Leak prosecutions and the First Amendment: new developments and a closer look at the feasibility of protecting leakers.

AuthorKitrosser, Heidi
PositionIII. Post-9/11 Developments and the Impact on the "Unruly Contest" through Conclusion, with footnotes, p. 1247-1277
  1. POST-9/11 DEVELOPMENTS AND THEIR IMPACT ON THE "UNRULY CONTEST"

    1. New Developments and Arguments that These Developments Strengthen the Government's Hand

      Over the past few years, commentators, myself included, have pointed to what we deem game changers in the unruly contest--developments that tilt the game too far in favor of the government. (102) These developments include the Obama Administration's unprecedented number of leak prosecutions and new technological and legal tools that enable the government to track down leakers more easily than in the past. (103)

      The government's new capacities are reflected in an exchange that Lucy Dalglish, former executive director of the Reporters Committee for Freedom of the Press, had with an intelligence official at a conference. (104) The official told her that a subpoena for reporter James Risen--still being appealed as of this writing--"is one of the last you'll see.... We don't need to ask you who you're talking to. We know." (105) The official surely was referring to the fact that evidence of journalist-source contacts can be found through phone and e-mail records, and through electronic indicia of travel and in-person meetings. The Obama Administration has followed such tracks in part through third-party subpoenas to communications, credit card, and bank companies. (106) Matthew Miller, a former spokesman for Attorney General Eric Holder, cited such tools as one reason for the number of recent prosecutions. (107) He explained that "'a number of cases popped up that were easier to prosecute' with 'electronic evidence'.... 'Before, you needed to have the leaker admit it, which doesn't happen' ... 'or the reporter to testify about it, which doesn't happen.'" (108) Indeed, the most old fashioned of journalist source meet-ups are vulnerable to electronic discovery: "Even meetings in dark parking garages a la Bob Woodward in All the President's Men are not safe if a camera captures footage of every person that comes in and out." (109)

      Journalists report that these new realities, along with high-profile revelations of broader government surveillance activities, particularly Edward Snowden's explosive disclosures regarding NSA's surveillance capacities and activities, have chilled their communications with sources. (110) Scott Shane of the New York Times observes that "[m] ost people are deterred by those leak prosecutions. They're scared to death. There's a gray zone between classified and unclassified information, and most sources were in that gray zone. Sources are now afraid to enter that gray zone. It's having a deterrent effect." (111) Shane notes that some sources explicitly cite the recent spate of leak prosecutions in "rebuffing a request for background information." (112) Washington Post reporter Rajiv Chandrasekaran echoes Shane's reference to gray areas, explaining that "one of the most pernicious effects is the chilling effect created across government on matters that are less sensitive but certainly in the public interest as a check on government and elected officials." (113)

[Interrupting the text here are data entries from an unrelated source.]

-- ==== Sys2Proof/Laws/Memory.lean ====
section
/-! SUPPORT. The laws of memory: read after write, and that every memory operation keeps the canonical form
(spec/20_memory.md R51, R52; notes/assumptions/1.md). -/

namespace Sys2Proof.Machine

theorem Memory.read_erase_same (m : Memory) (a : Nat) : (Memory.erase m a).read a = 0 := by
  induction m with
  | nil => rfl
  | cons c m ih =>
    obtain ⟨k, x⟩ := c
    by_cases h : k = a <;> simp [Memory.erase, Memory.read, h, ih]

theorem Memory.read_erase_other (m : Memory) {a b : Nat} (hab : b ≠ a) :
    (Memory.erase m a).read b = m.read b := by
  induction m with
  | nil => rfl
  | cons c m ih =>
    obtain ⟨k, x⟩ := c
    by_cases h : k = a
    · subst h
      simp [Memory.erase, Memory.read, ih, Ne.symm hab]
    · simp [Memory.erase, Memory.read, h, ih]

theorem Memory.read_insert_same (m : Memory) (a : Nat) (v : Word) (h : (Memory.erase m a) = m) :
    (Memory.insert m a v).read a = v := by
  induction m with
  | nil => simp [Memory.insert, Memory.read]
  | cons c m ih =>
    obtain ⟨k, x⟩ := c
    by_cases hk : k = a
    · subst hk
      have hlen : ∀ m' : Memory, (Memory.erase m' k).length ≤ m'.length := by
        intro m'
        induction m' with
        | nil => simp [Memory.erase]
        | cons d m' ih' =>
          simp only [Memory.erase]
          split <;> simp <;> omega
      have := congrArg List.length h
      have := hlen m
      simp [Memory.erase] at *
      omega
    · have hm : Memory.erase m a = m := by simpa [Memory.erase, hk] using h
      by_cases hl : a < k <;> simp [Memory.insert, Memory.read, hl, hk, ih hm]

theorem Memory.read_insert_other (m : Memory) {a b : Nat} (v : Word) (hab : b ≠ a) :
    (Memory.insert m a v).read b = m.read b := by
  induction m with
  | nil => simp [Memory.insert, Memory.read, Ne.symm hab]
  | cons c m ih =>
    obtain ⟨k, x⟩ := c
    by_cases hl : a < k
    · simp [Memory.insert, Memory.read, hl, Ne.symm hab]
    · simp [Memory.insert, Memory.read, hl, ih]

theorem Memory.erase_erase (m : Memory) (a : Nat) : Memory.erase (Memory.erase m a) a = Memory.erase m a := by
  induction m with
  | nil => rfl
  | cons c m ih =>
    obtain ⟨k, x⟩ := c
    by_cases h : k = a <;> simp [Memory.erase, h, ih]

/-- R52: a write is read back, in every memory, canonical or not. -/
theorem Memory.read_write_same (m : Memory) (a : Nat) (v : Word) : (m.write a v).read a = v := by
  unfold Memory.write
  split
  · next h => rw [Memory.read_erase_same, h]
  · exact Memory.read_insert_same _ a v (Memory.erase_erase m a)

/-- R52: a write changes no other cell. -/
theorem Memory.read_write_other (m : Memory) {a b : Nat} (v : Word) (hab : b ≠ a) :
    (m.write a v).read b = m.read b := by
  unfold Memory.write
  split
  · exact Memory.read_erase_other m hab
  · rw [Memory.read_insert_other _ v hab, Memory.read_erase_other m hab]

/-- Both at once. -/
theorem Memory.read_write (m : Memory) (a b : Nat) (v : Word) :
    (m.write a v).read b = if b = a then v else m.read b := by
  split
  · next h => rw [h, Memory.read_write_same]
  · next h => exact Memory.read_write_other m v h

/-- The same with word addresses. -/
theorem Memory.read_write_word (m : Memory) (a b v : Word) :
    (m.write a.toNat v).read b.toNat = if b = a then v else m.read b.toNat := by
  have h : b.toNat = a.toNat ↔ b = a := BitVec.toNat_inj
  simp only [Memory.read_write, h]

theorem State.readMem_eq (s : State) (a : Word) : s.readMem a = s.mem.read a.toNat := rfl

theorem State.readMem_writeMem (s : State) (a b v : Word) :
    (s.writeMem a v).readMem b = if b = a then v else s.readMem b := by
  simp only [State.readMem, State.writeMem_mem, Memory.read_write_word]

/-! The canonical form. -/

theorem Memory.wfFrom_mono {m : Memory} {lo lo' : Nat} (hle : lo' ≤ lo) (h : Memory.wfFrom lo m = true) :
    Memory.wfFrom lo' m = true := by
  cases m with
  | nil => rfl
  | cons c m =>
    obtain ⟨k, x⟩ := c
    simp only [Memory.wfFrom, Bool.and_eq_true, decide_eq_true_eq] at h ⊢
    exact ⟨⟨⟨by omega, h.1.1.2⟩, h.1.2⟩, h.2⟩

theorem Memory.wfFrom_erase {m : Memory} {lo : Nat} (a : Nat) (h : Memory.wfFrom lo m = true) :
    Memory.wfFrom lo (Memory.erase m a) = true := by
  induction m generalizing lo with
  | nil => rfl
  | cons c m ih =>
    obtain ⟨k, x⟩ := c
    simp only [Memory.wfFrom, Bool.and_eq_true, decide_eq_true_eq] at h
    by_cases hk : k = a
    · simp only [Memory.erase, hk, if_true]
      exact Memory.wfFrom_mono (by omega) (ih h.2)
    · simp only [Memory.erase, hk, if_false, Memory.wfFrom, Bool.and_eq_true, decide_eq_true_eq]
      exact ⟨h.1, ih h.2⟩

theorem Memory.wfFrom_insert {m : Memory} {lo a : Nat} {v : Word} (h : Memory.wfFrom lo m = true)
    (he : Memory.erase m a = m) (hlo : lo ≤ a) (ha : a < 4096) (hv : v ≠ 0) :
    Memory.wfFrom lo (Memory.insert m a v) = true := by
  induction m generalizing lo with
  | nil => simpa [Memory.insert, Memory.wfFrom, hlo, ha] using hv
  | cons c m ih =>
    obtain ⟨k, x⟩ := c
    simp only [Memory.wfFrom, Bool.and_eq_true, decide_eq_true_eq] at h
    have hk : k ≠ a := by
      intro hk
      subst hk
      have hr := Memory.read_erase_same ((k, x) :: m) k
      rw [he] at hr
      simp [Memory.read] at hr
      simp [hr] at h
    have hm : Memory.erase m a = m := by simpa [Memory.erase, hk] using he
    by_cases hl : a < k
    · simp only [Memory.insert, hl, if_true, Memory.wfFrom, Bool.and_eq_true, decide_eq_true_eq, bne_iff_ne]
      exact ⟨⟨⟨hlo, ha⟩, hv⟩, ⟨⟨by omega, h.1.1.2⟩, by simpa using h.1.2⟩, h.2⟩
    · simp only [Memory.insert, hl, if_false, Memory.wfFrom, Bool.and_eq_true, decide_eq_true_eq]
      exact ⟨h.1, ih h.2 hm (by omega)⟩

/-- The empty memory is canonical. -/
theorem Memory.wf_nil : Memory.wf [] = true := rfl

/-- A write keeps the canonical form. -/
theorem Memory.wf_write {m : Memory} {a : Nat} (v : Word) (ha : a < 4096) (h : m.wf = true) :
    (m.write a v).wf = true := by
  unfold Memory.write
  split
  · exact Memory.wfFrom_erase a h
  · next hv =>
    exact Memory.wfFrom_insert (Memory.wfFrom_erase a h) (Memory.erase_erase m a) (Nat.zero_le a) ha hv

theorem State.wf_writeMem {s : State} (a v : Word) (h : s.mem.wf = true) : (s.writeMem a v).mem.wf = true :=
  Memory.wf_write v a.isLt h

/-- A tape byte keeps the canonical form of the image. -/
theorem LoaderState.wf_consume {t : LoaderState} (b : TapeByte) (h : t.img.wf = true) :
    (t.consume b).img.wf = true := by
  have hacc : ∀ u : LoaderState, u.img.wf = true → (u.accept b).img.wf = true := by
    intro u hu
    obtain ⟨ls, la, lw, lo, img⟩ := u
    cases ls with
    | originHigh => exact hu
    | originLow => exact hu
    | dataHigh => exact hu
    | dataLow => exact Memory.wf_write _ (BitVec.isLt _) (Memory.wf_write _ (BitVec.isLt _) hu)
  unfold LoaderState.consume
  split
  · exact h
  · split
    · exact hacc _ h
    · exact hacc _ h

/-- A whole tape keeps the canonical form of the image. -/
theorem LoaderState.wf_consumeAll {t : LoaderState} (bs : List TapeByte) (h : t.img.wf = true) :
    (t.consumeAll bs).img.wf = true := by
  induction bs generalizing t with
  | nil => exact h
  | cons b bs ih => exact ih (LoaderState.wf_consume b h)

/-- load keeps the canonical form. -/
theorem load_wf {stream : Option (List TapeByte)} {m img : Memory} {origin : Word} (h : m.wf = true)
    (hl : load stream m = .ok (img, origin)) : img.wf = true := by
  cases stream with
  | none => simp [load] at hl
  | some bs =>
    have h2 : ((LoaderState.start m).consumeAll bs).img = img := by
      simp only [load, Except.ok.injEq, Prod.mk.injEq] at hl
      exact hl.1
    exact h2 ▸ LoaderState.wf_consumeAll bs h

end Sys2Proof.Machine
end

      Two particularly striking revelations came to light in May 2013. First, the Obama administration acknowledged that it had, in investigating a 2012 Associated Press (AP) story a few months earlier, "secretly subpoenaed and seized all records for 20 AP telephone lines and switchboards for April and May of 2012." (114) Although the targeted story involved only five AP news reporters and an editor, the seized records covered '"thousands and thousands of newsgathering calls' by more than 100 AP journalists using newsroom, home, and mobile phones." (115) This event occurred despite four-decades-old Department of Justice regulations substantially restricting the occasions and procedures whereby journalists or their communications records can be subpoenaed. (116) The regulations require, among other things, that subpoenas be used only as "last resort[s]" in federal investigations, that they be '"as narrowly drawn as possible,' [and] that the targeted news organization[s] 'be given reasonable and timely notice' to negotiate the subpoena [s] with Justice or to fight [them] in court" except where such "negotiations would 'pose a substantial threat to the integrity of the investigation.'" (117) Second, three-year-old court records were unsealed, revealing that the administration had, in 2010, secretly obtained a subpoena to access journalist James Rosen's telephone and e-mail records as part of a leak investigation. (118) To support its subpoena application, the administration had stated via affidavit that Rosen himself had probably violated the Espionage Act as "an aider, abettor, and/or coconspirator" in the leak. (119)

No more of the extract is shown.